[Collected data entries]
########################################
-- ==== Sys2Proof/Syntax.lean ====
section
/-! DEFINITION. The sixteen commands (30_encoding.md R92), one constructor per row of spec/opcode_table.json. The only
operand a command word carries is `idx` (R90); the operand registers are fixed per opcode. -/

namespace Sys2Proof

/-- The 16-bit unsigned index operand `w[23:8]` (R90, R91): a row, a phase index or a context. -/
abbrev Index := BitVec 16

inductive Instr
  /-- `NOP` (45_system.md R275). -/
  | nop
  /-- `UPDATE` (43_fdn_engine.md R200). -/
  | update
  /-- `READMIX` (R210). -/
  | readmix
  /-- `INJWR` (R218). -/
  | injwr
  /-- `SUSPEND` (R225). -/
  | suspend
  /-- `PRIMES` (41_primes.md R170). -/
  | primes
  /-- `CPRIME` (R172). -/
  | cprime
  /-- `PHASES k` (42_matrix_phase.md R192). -/
  | phases (k : Index)
  /-- `HROW r` (R186). -/
  | hrow (r : Index)
  /-- `PROW r` (R187). -/
  | prow (r : Index)
  /-- `QROW r` (R188). -/
  | qrow (r : Index)
  /-- `WSHAPE ctx` (44_waveshaper.md R250). -/
  | wshape (ctx : Index)
  /-- `WSRESET ctx` (R255). -/
  | wsreset (ctx : Index)
  /-- `SOFTCLIP` (R243). -/
  | softclip
  /-- `X2EXP` (R244). -/
  | x2exp
  /-- `SIGMOID` (R245). -/
  | sigmoid
deriving DecidableEq, Repr

end Sys2Proof
end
########################################
- Aim of the task
From beginning to end, the data must be duplicated exactly.

- Output of the exercise
-- ==== Sys2Proof/Syntax.lean ====
section
/-! DEFINITION. The sixteen commands (30_encoding.md R92), one constructor per row of spec/opcode_table.json. The only
operand a command word carries is `idx` (R90); the operand registers are fixed per opcode. -/

namespace Sys2Proof

/-- The 16-bit unsigned index operand `w[23:8]` (R90, R91): a row, a phase index or a context. -/
abbrev Index := BitVec 16

inductive Instr
  /-- `NOP` (45_system.md R275). -/
  | nop
  /-- `UPDATE` (43_fdn_engine.md R200). -/
  | update
  /-- `READMIX` (R210). -/
  | readmix
  /-- `INJWR` (R218). -/
  | injwr
  /-- `SUSPEND` (R225). -/
  | suspend
  /-- `PRIMES` (41_primes.md R170). -/
  | primes
  /-- `CPRIME` (R172). -/
  | cprime
  /-- `PHASES k` (42_matrix_phase.md R192). -/
  | phases (k : Index)
  /-- `HROW r` (R186). -/
  | hrow (r : Index)
  /-- `PROW r` (R187). -/
  | prow (r : Index)
  /-- `QROW r` (R188). -/
  | qrow (r : Index)
  /-- `WSHAPE ctx` (44_waveshaper.md R250). -/
  | wshape (ctx : Index)
  /-- `WSRESET ctx` (R255). -/
  | wsreset (ctx : Index)
  /-- `SOFTCLIP` (R243). -/
  | softclip
  /-- `X2EXP` (R244). -/
  | x2exp
  /-- `SIGMOID` (R245). -/
  | sigmoid
deriving DecidableEq, Repr

end Sys2Proof
end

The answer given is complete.